The other bit of batoning, done only once, occurred when I was butchering a large animal (I can't remember what it was now). Nowadays I will often just bone the meat right off the carcase and leave the ribs attached to the spine. But a while back somebody decided that they wanted chops or ribs. I generally prefer a saw to split the animal down the spine because I don't like the little chips of bone that a cleaver can make...especially when it is wielded by somebody who doesn't use it every day to make a living. Anyway I had this carcase that needed to be split down the back (I think it was a sheep or a pig). I got my khukuri-shaped machete and drove it down through the backbone for the full length of the animal using a bit of round firewood. It did a passable job too, although it did wander away from center a bit of the time. The only bad by-product of this was the small bits of wood that broke off the firewood club and sprinkled all over the carcase.

Hey Runningboar....how about telling us a bit about your snaring experiences. Thanks in advance...Coote.
 
coote said:
One is where I use an old slasher blade (brush hook blade) for splitting limbs to make a bow.

I do the same thing for most carving, or wood working in general. You can take a small stick, 3-4" and split it in a few seconds to make slabs for carving spoons, bark, spuds, or split it again for pegs, skewers, etc. . Much faster than trying to whittle it down which wastes all the wood you are carving off. If you split it instead you get multiple pieces of wood to work with.

runningboar said:
What do you carry I would certainly like to find something that out cuts the AFCK.

Right now I am carrying a Jess Horn in ZDP-189, reground to a primary edge of eight degrees per side. If you are just looking for cutting ability in small folder, especially for wood work, just get an Opinel. Krein also does really nice regrinds to maximize cutting ability. Send him your AFCK and tell him to put a profile on it similar to what he ran on my U2. It will outperform the stock AFCK grind many to one.

In regards to a bias, I was speaking of an inability to consider a viewpoint not a contention of one. It is hard to seriously debate that splitting wood has no value for burning or carving when they are fundamental to anyone who burns wood or does any shaping as basic techniques. Now yes in general there are better tools for this than a small folder but from a survival mentality, as Thomas pointed, out you are looking at less than ideal situations.

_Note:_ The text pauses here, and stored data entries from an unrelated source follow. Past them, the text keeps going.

/-- SPLITS READ on port C changes nothing: RANGE for 0 and beyond the newest plus one, GONE below the oldest retained sequence
(which the REFUSE carries), else up to 16 entries from the start sequence on, with the oldest and newest sequences. HOLDS
READ on port C changes nothing: RANGE for a start index above 63 or above the number of entries, else up to 16 entries
from that index on, oldest first, with the list's number, the hold over flag, the release queue's number and the timeout. -/
def Obligations.ListsAreRead : Prop :=
  (∀ (s : State) (f : Frame) (rest : List Frame) (start : Nat), s.Asks .c f rest → s.log.Ok →
    f.kind = Kind.splitsRead → Layout.one 4 f.payload = some start →
    let u := s.taken .c rest
    let oldest := match s.log.entries with | e :: _ => e.seq | [] => 0
    let carried := (s.log.entries.filter (fun e => decide (start ≤ e.seq))).take 16
    let code (k : EntryKind) : Byte := match k with
      | .posted => 1#8 | .manual => 2#8 | .amended => 3#8 | .voided => 4#8 | .reinstated => 5#8
    let row (e : LogEntry) : List Byte := le 4 e.seq ++ le 2 e.bib ++ [code e.kind] ++ (match e.figures with
        | some x => le 1 x.pass ++ le 4 x.time ++ le 4 x.gunSplit ++ le 4 x.chipSplit ++ le 4 x.pace
        | none => [0#8] ++ List.replicate 16 0xFF#8)
      ++ le 2 (e.place.getD 0) ++ le 1 (e.flags.byte false) ++ [0#8]
    ((start = 0 ∨ s.log.newest + 1 < start) → exec (.splitsRead .c) s = .next (u.refuse .c f .range)) ∧
    (1 ≤ start → start < oldest → exec (.splitsRead .c) s = .next (u.answer .c
      ⟨0x81#8, f.tag, [f.kind, 9#8, 0#8] ++ le 4 oldest⟩ false)) ∧
    (1 ≤ start → oldest ≤ start → start ≤ s.log.newest + 1 → exec (.splitsRead .c) s = .next (u.ack .c f
      (le 4 oldest ++ le 4 s.log.newest ++ le 1 carried.length ++ [0#8] ++ carried.flatMap row)))) ∧
  (∀ (s : State) (f : Frame) (rest : List Frame) (start : Nat), s.Asks .c f rest →
    f.kind = Kind.holdsRead → Layout.one 1 f.payload = some start →
    let u := s.taken .c rest
    let carried := (s.hold.list.drop start).take 16
    let row (e : HoldEntry) (index : Nat) : List Byte := le 4 e.chip ++ le 1 index
      ++ (match e.reason with
        | .unknownChip => [0#8, 0#8, 0#8, 0xFF#8]
        | .wave b w => [1#8] ++ le 2 b ++ le 1 w
        | .suspect b => [2#8] ++ le 2 b ++ [0xFF#8])
      ++ [match e.feed with | .a => 0#8 | .b => 1#8]
      ++ [match e.quality with | .exact => 0#8 | .tracked => 1#8 | .holdover => 2#8 | .localRc => 3#8]
      ++ le 1 e.count ++ le 4 e.time ++ le 6 e.enteredAt ++ [if e.releasing then 1#8 else 0#8, 0#8]
    ((63 < start ∨ s.hold.list.length < start) → exec (.holdsRead .c) s = .next (u.refuse .c f .range)) ∧
    (start ≤ 63 → start ≤ s.hold.list.length → exec (.holdsRead .c) s = .next (u.ack .c f
      (le 1 s.hold.list.length ++ [if s.hold.holdOver then 1#8 else 0#8] ++ le 1 s.hold.release.length
        ++ le 2 s.hold.timeout ++ le 1 carried.length ++ [0#8]
        ++ (carried.zipIdx start).flatMap (fun x => row x.1 x.2)))))

/-! ### The board (06) -/

/-- An offer places the posting at the newest end of LEAD, FEAT or FLOW: the first whose condition holds; a full lane first
loses its oldest, which for FLOW counts the banner; the board is LIVE with this time of the last offer. When course time
reaches the time of the last offer plus the quiet interval, a LIVE board becomes QUIET, and nothing else changes. -/
def Obligations.OffersAndQuiet : Prop :=
  (∀ (b : Board) (now : Nat) (x : BoardPosting),
    let live := { b with lastOffer := some now }
    (x.place ≤ b.settings.leadDepth →
      (b.lead.length < 16 → b.offer now x = { live with lead := b.lead ++ [x] }) ∧
      (∀ o kept, b.lead = o :: kept → b.lead.length = 16 → b.offer now x = { live with lead := kept ++ [x] })) ∧
    (b.settings.leadDepth < x.place → x.flags.featured = true →
      (b.feat.length < 64 → b.offer now x = { live with feat := b.feat ++ [x] }) ∧
      (∀ o kept, b.feat = o :: kept → b.feat.length = 64 → b.offer now x = { live with feat := kept ++ [x] })) ∧
    (b.settings.leadDepth < x.place → x.flags.featured = false →
      (b.flow.length < 256 → b.offer now x = { live with flow := b.flow ++ [x] }) ∧
      (∀ o kept, b.flow = o :: kept → b.flow.length = 256 →
        b.offer now x = { live with flow := kept ++ [x], banner := min 65535 (b.banner + 1) }))) ∧
  (∀ (s : State) (t : Nat), s.held = false → s.board.lastOffer = some t →
    (t + s.board.settings.quietInterval * 1000 ≤ s.now →
      exec .quietExpiry s = .next { s with board := { s.board with lastOffer := none } }) ∧
    (s.now < t + s.board.settings.quietInterval * 1000 → exec .quietExpiry s = .next s))

/-- PAGE on port D: a PATTERN page while a pattern is set; else a dimmed CLOCK page while QUIET; else the page the rotation
gives. The first two change nothing. A rotation page of an eligible current slot: a lane page carries the oldest postings
up to `rows`, raises their shows and removes those at the dwell; a FLOW page also carries the banner count and clears it;
a CLOCK page is not dimmed and touches no lane. The page count rises by one, and at the hold count the rotation advances.
To advance: the first eligible slot after the current one in list order, ending with the current slot itself, becomes
current; with none the slot stays; the page count is 0. A page of a slot that is not eligible is composed after an
advance; with no eligible slot it is a CLOCK page that counts nothing. A CLOCK page carries the dim mark, race time (all
ones while UNSET; from 2^32 ms on see log entry 10), quality and current source. A slot is eligible when its kind is CLOCK
or its lane holds a posting. -/
def Obligations.PagesAreComposed : Prop :=
  (∀ (s : State) (f : Frame) (rest : List Frame), s.Asks .d f rest → f.kind = Kind.page → f.payload = [] →
    let u := s.taken .d rest
    (s.board.pattern ≠ 0 → exec (.page .d) s = .next (u.ack .d f ([4#8, 0#8] ++ le 1 s.board.pattern))) ∧
    (s.board.pattern = 0 → s.board.lastOffer = none →
      exec (.page .d) s = .next (u.ack .d f (clockPage true s))) ∧
    (s.board.pattern = 0 → s.board.lastOffer.isSome →
      exec (.page .d) s = .next (State.ack { u with board := (rotationPage s).1 } .d f (rotationPage s).2))) ∧
  (∀ (s : State) (k : SlotKind) (hold : Nat), s.board.rotation[s.board.slot]? = some ⟨k, hold⟩ →
    let b := s.board
    let closed (c : Board) : Board :=
      let d := { c with pageCount := b.pageCount + 1 }
      if b.pageCount + 1 = hold then d.advance else d
    let after (dwell : Nat) (lane : List BoardPosting) : List BoardPosting :=
      ((lane.take b.settings.rows).map (fun x => { x with shows := x.shows + 1 })).filter
        (fun x => decide (x.shows < dwell)) ++ lane.drop b.settings.rows
    let row (x : BoardPosting) : List Byte := le 4 x.seq ++ le 2 x.bib ++ le 1 x.pass ++ le 1 x.division ++ le 2 x.nameTag
      ++ le 4 x.chipSeconds ++ le 4 x.pace ++ le 2 x.place ++ le 1 (x.flags.byte x.amended) ++ [0#8]
    let rows (lane : List BoardPosting) : List Byte :=
      le 1 (lane.take b.settings.rows).length ++ (lane.take b.settings.rows).flatMap row
    (k = .leaders → b.lead ≠ [] → rotationPage s =
      (closed { b with lead := after b.settings.dwellLead b.lead }, [0#8, 0#8] ++ rows b.lead)) ∧
    (k = .featured → b.feat ≠ [] → rotationPage s =
      (closed { b with feat := after b.settings.dwellFeat b.feat }, [1#8, 0#8] ++ rows b.feat)) ∧
    (k = .flow → b.flow ≠ [] → rotationPage s =
      (closed { b with flow := after b.settings.dwellFlow b.flow, banner := 0 },
        [2#8, 0#8] ++ le 2 b.banner ++ rows b.flow)) ∧
    (k = .clock → rotationPage s = (closed b, clockPage false s))) ∧
  (∀ (s : State) (x : Slot), s.board.rotation[s.board.slot]? = some x →
    let b := s.board
    let n := b.rotation.length
    (∀ i, i < n → b.eligible ((b.slot + 1 + i) % n) = true → (∀ j, j < i → b.eligible ((b.slot + 1 + j) % n) = false) →
      b.advance = { b with slot := (b.slot + 1 + i) % n, pageCount := 0 }) ∧
    ((∀ i, i < n → b.eligible ((b.slot + 1 + i) % n) = false) → b.advance = { b with pageCount := 0 }) ∧
    (b.eligible b.slot = false → b.advance.eligible b.advance.slot = true →
      rotationPage s = rotationPage { s with board := b.advance }) ∧
    (b.eligible b.slot = false → b.advance.eligible b.advance.slot = false →
      rotationPage s = (b.advance, clockPage false s))) ∧
  (∀ (s : State) (dim : Bool),
    let head : List Byte := [3#8, if dim then 1#8 else 0#8]
    let tail : List Byte := match s.clock.current with
      | .sync => [0#8, 0#8] | .beacon => [1#8, 1#8] | .xo => [2#8, 2#8] | .rc => [3#8, 3#8]
    (s.clock.epoch = none → clockPage dim s = head ++ List.replicate 4 0xFF#8 ++ tail) ∧
    (∀ e, s.clock.epoch = some e → s.now - e < 4294967296 → clockPage dim s = head ++ le 4 (s.now - e) ++ tail) ∧
    (∀ e, s.clock.epoch = some e → ∃ n, clockPage dim s = head ++ le 4 n ++ tail)) ∧
  (∀ (b : Board) (i : Nat) (x : Slot), b.rotation[i]? = some x → b.eligible i = match x.kind with
    | .clock => true
    | .leaders => decide (b.lead ≠ [])
    | .featured => decide (b.feat ≠ [])
    | .flow => decide (b.flow ≠ []))

/-- BOARD SET, ROTATION SET and PATTERN SET on port C: RANGE for a value out of range; else the settings, the list (with the
rotation at its first slot) or the pattern are replaced and echoed. -/
def Obligations.BoardRequestsTaken : Prop :=
  ∀ (s : State) (f : Frame) (rest : List Frame), s.Asks .c f rest →
    let u := s.taken .c rest
    (∀ x : BoardSettings, f.kind = Kind.boardSet → Layout.boardSet f.payload = some x →
      let ok : Prop := (4 ≤ x.rows ∧ x.rows ≤ 12) ∧ (1 ≤ x.dwellLead ∧ x.dwellLead ≤ 20) ∧
        (1 ≤ x.dwellFeat ∧ x.dwellFeat ≤ 20) ∧ (1 ≤ x.dwellFlow ∧ x.dwellFlow ≤ 20) ∧
        (1 ≤ x.leadDepth ∧ x.leadDepth ≤ 10) ∧ (10 ≤ x.quietInterval ∧ x.quietInterval ≤ 600)
      (¬ ok → exec (.boardSet .c) s = .next (u.refuse .c f .range)) ∧
      (ok → exec (.boardSet .c) s = .next (State.ack { u with board := { s.board with settings := x } } .c f
        (le 1 x.rows ++ le 1 x.dwellLead ++ le 1 x.dwellFeat ++ le 1 x.dwellFlow ++ le 1 x.leadDepth ++ [0#8]
          ++ le 2 x.quietInterval)))) ∧
    (∀ sent : List (Nat × Nat), f.kind = Kind.rotationSet → Layout.rotationSet f.payload = some sent →
      let ok : Prop := 1 ≤ sent.length ∧ sent.length ≤ 8 ∧ ∀ e ∈ sent, e.1 ≤ 3 ∧ 1 ≤ e.2
      let slots : List Slot := sent.map (fun e => ⟨match e.1 with | 0 => .leaders | 1 => .featured | 2 => .flow | _ => .clock, e.2⟩)
      (¬ ok → exec (.rotationSet .c) s = .next (u.refuse .c f .range)) ∧
      (ok → exec (.rotationSet .c) s =
        .next (State.ack { u with board := { s.board with rotation := slots, slot := 0, pageCount := 0 } } .c f
          (le 1 sent.length ++ [0#8] ++ sent.flatMap (fun e => le 1 e.1 ++ le 1 e.2))))) ∧
    (∀ n : Nat, f.kind = Kind.patternSet → Layout.one 1 f.payload = some n →
      (7 < n → exec (.patternSet .c) s = .next (u.refuse .c f .range)) ∧
      (n ≤ 7 → exec (.patternSet .c) s =
        .next (State.ack { u with board := { s.board with pattern := n } } .c f (le 1 n))))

But even beyond survival it exists as a common wood craft technique. Mear's does it for example in his TV series and he really isn't a overbuilt tactical type of guy. He also does a lot of prying as well with his blades for the same general tasks as it also has benefit in separating wood.

-Cliff
 
I've been thinking about this batoning business some more.... although I didn't know that some people called it batoning till I read it on the internet.

By splitting wood (by batoning or whatever) you generally get a piece that follows the grain well. This is quite a significant thing if you are going to make a decent bow or an axe handle....it is much better than trying to saw a bow stave or axe handle from a larger plank when the grain could run anywhere.

Another time folks might have used this technique is when barrel staves or roof shingles needed to be split. Most people would find it a heck of a lot more accurate to drive a separate blade into a log compared to trying to make even splits with an axe (although I am sure some old timers could do it).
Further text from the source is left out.